Collected data entries:

-- ==== Sys2Proof/Machine/Operands.lean ====
section
/-! DEFINITION. Operands: the fields of payloads (R201), the checks and clamps of fields (R190), and the
frames of the scanning station (R54, 12.5). -/

namespace Sys2Proof.Machine

/-! ### Fields of a payload -/

/-- The byte at an offset. -/
def u8 (p : List Byte) (i : Nat) : Nat := (p.getD i 0).toNat

/-- The two bytes at an offset, high byte first (R201). -/
def u16 (p : List Byte) (i : Nat) : Nat := u8 p i * 256 + u8 p (i + 1)

/-- The four bytes at an offset, high byte first (R201). -/
def u32 (p : List Byte) (i : Nat) : Nat := u16 p i * 65536 + u16 p (i + 2)

/-- A value lies outside a range. -/
def outside (lo hi v : Nat) : Bool := decide (v < lo) || decide (hi < v)

/-- A value clamped to the nearer end of its range (R190). -/
def clamp (lo hi v : Nat) : Nat := max lo (min hi v)

/-- A flag's byte, yes for 1 (R201). -/
def flag (p : List Byte) (i : Nat) : Bool := decide (u8 p i = 1)

/-- A flag's byte is neither 0 nor 1 (R201). -/
def badFlag (p : List Byte) (i : Nat) : Bool := decide (1 < u8 p i)

/-- An optional index: 0xFF for none (R201). -/
def optIdx (n v : Nat) [NeZero n] : Option (Fin n) := if v = 255 then none else some (Fin.ofNat n v)

/-- The code of an optional index names nothing (R201). -/
def badOpt (n v : Nat) : Bool := decide (v ≠ 255) && decide (n ≤ v)

/-- A printable character (R201). -/
def isChar (b : Byte) : Bool := decide (0x20 ≤ b.toNat) && decide (b.toNat ≤ 0x7E)

/-- The bytes from an offset on, as many as asked for. -/
def chars (p : List Byte) (start n : Nat) : Vector Byte n := Vector.ofFn (fun i => p.getD (start + i.val) 0)

/-- Some of the characters from an offset on is not printable (R201). -/
def badChars (p : List Byte) (start n : Nat) : Bool := !((chars p start n).toList.all isChar)

/-- The section of a number 1 to 4. -/
def secOf : Nat → Sec
  | 1 => .s1
  | 2 => .s2
  | 3 => .s3
  | _ => .s4

/-! ### Reply statuses (R190, R202) -/

/-- The status of a reply (R190). -/
inductive Status where
  | ok | badLength | badValue | noSuch | wrongState | bankInUse | pending | configIncomplete | notLabelled
  | unknownKind
deriving DecidableEq, Repr

/-- The status code (R202). -/
def Status.code : Status → Byte
  | .ok => 0x00 | .badLength => 0x01 | .badValue => 0x02 | .noSuch => 0x03 | .wrongState => 0x04
  | .bankInUse => 0x05 | .pending => 0x06 | .configIncomplete => 0x07 | .notLabelled => 0x08
  | .unknownKind => 0x09

/-- A request refused: no state changes, and the reply is the status alone (R190, R202). -/
def refuse (st : Status) (s : State) : State × List Byte := (s, [st.code])

/-- The first check that fails decides the status (R190); each check says whether it fails. -/
def firstFail : List (Bool × Status) → Option Status
  | [] => none
  | (fails, st) :: rest => if fails then some st else firstFail rest

/-- The checks of a request in their order: the length, then the request's own; then it is acted on
(R190, R203). -/
def handle (len : Nat) (checks : List (Bool × Status)) (act : State → State × List Byte) (p : List Byte)
    (s : State) : State × List Byte :=
  if p.length ≠ len then refuse .badLength s
  else
    match firstFail checks with
    | some st => refuse st s
    | none => act s

/-- A START_LINE or COMMIT_BANK refused with an item and its number (R202). -/
def incomplete (item : Byte) (number : Nat) (s : State) : State × List Byte :=
  (s, [Status.configIncomplete.code, item, toByte number])

/-- An OK reply of one byte (R202). -/
def okay (s : State) : State × List Byte := (s, [Status.ok.code])

/-- An OK reply to a settings request, with the clamped flag (R190, R202). -/
def okaySet (clamped : Bool) (s : State) : State × List Byte := (s, [Status.ok.code, flagByte clamped])

/-- An OK reply to a query, with its contents (R202). -/
def okayWith (contents : List Byte) (s : State) : State × List Byte := (s, Status.ok.code :: contents)

/-! ### Frames of the scanning station (R52, R54, 12.5) -/

/-- The head that a frame's bytes name, when it is readable (R52): kind PROFILE gives head 3; DEFECTS and
SCAN_END give the head byte at offset 2 when the payload reaches it and it is 1 or 2. -/
def readableHead (kind : Byte) (payload : List Byte) : Option Head :=
  if kind = 0x13 then some .profile
  else if kind = 0x11 ∨ kind = 0x12 then
    match payload[2]? with
    | some b => if b = 1 then some .top else if b = 2 then some .bottom else none
    | none => none
  else none

/-- A face named by a head byte 1 or 2. -/
def faceOf : Nat → Option Face
  | 1 => some .top
  | 2 => some .bottom
  | _ => none

/-- A defect entry as a DEFECTS frame carries it (12.5). -/
structure RawDefect where
  cls      : BitVec 4
  severity : BitVec 4
  start    : Nat
  extent   : Nat
deriving DecidableEq, Repr

/-- The entries of a DEFECTS frame, 5 bytes each: class and severity, s, e (12.5). -/
def rawDefects (p : List Byte) (count : Nat) : List RawDefect :=
  (List.range count).map (fun k =>
    ⟨BitVec.ofNat 4 (u8 p (4 + 5 * k) / 16), BitVec.ofNat 4 (u8 p (4 + 5 * k)), u16 p (5 + 5 * k), u16 p (7 + 5 * k)⟩)

/-- A well-formed DEFECTS frame (R54). -/
structure DefectsFrame where
  tag     : Nat
  face    : Face
  entries : List RawDefect
  more    : Bool
deriving DecidableEq, Repr

/-- The form check of a DEFECTS frame (R54, R203). -/
def parseDefects (p : List Byte) : Option DefectsFrame :=
  let c := u8 p 3
  let more := u8 p (4 + 5 * c)
  if 4 ≤ p.length ∧ p.length = 5 + 5 * c ∧ 1 ≤ c ∧ c ≤ 8 ∧ more ≤ 1 then
    (faceOf (u8 p 2)).map (fun f => ⟨u16 p 0, f, rawDefects p c, decide (more = 1)⟩)
  else none

/-- The form check of a SCAN_END frame: tag, face and total (R54). -/
def parseScanEnd (p : List Byte) : Option (Nat × Face × Nat) :=
  if p.length = 4 then (faceOf (u8 p 2)).map (fun f => (u16 p 0, f, u8 p 3)) else none

/-- The form check of a PROFILE frame: tag and the four dimensions (R54). -/
def parseProfile (p : List Byte) : Option (Nat × Vector Nat 4) :=
  if p.length = 10 then some (u16 p 0, Vector.ofFn (fun i => u16 p (2 + 2 * i.val))) else none

end Sys2Proof.Machine
end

YOUR OBJECTIVE =
Going over every line of the entries, tally those containing the string "Operands" and report only the figure.

RESPONSE TO THIS EXERCISE =
2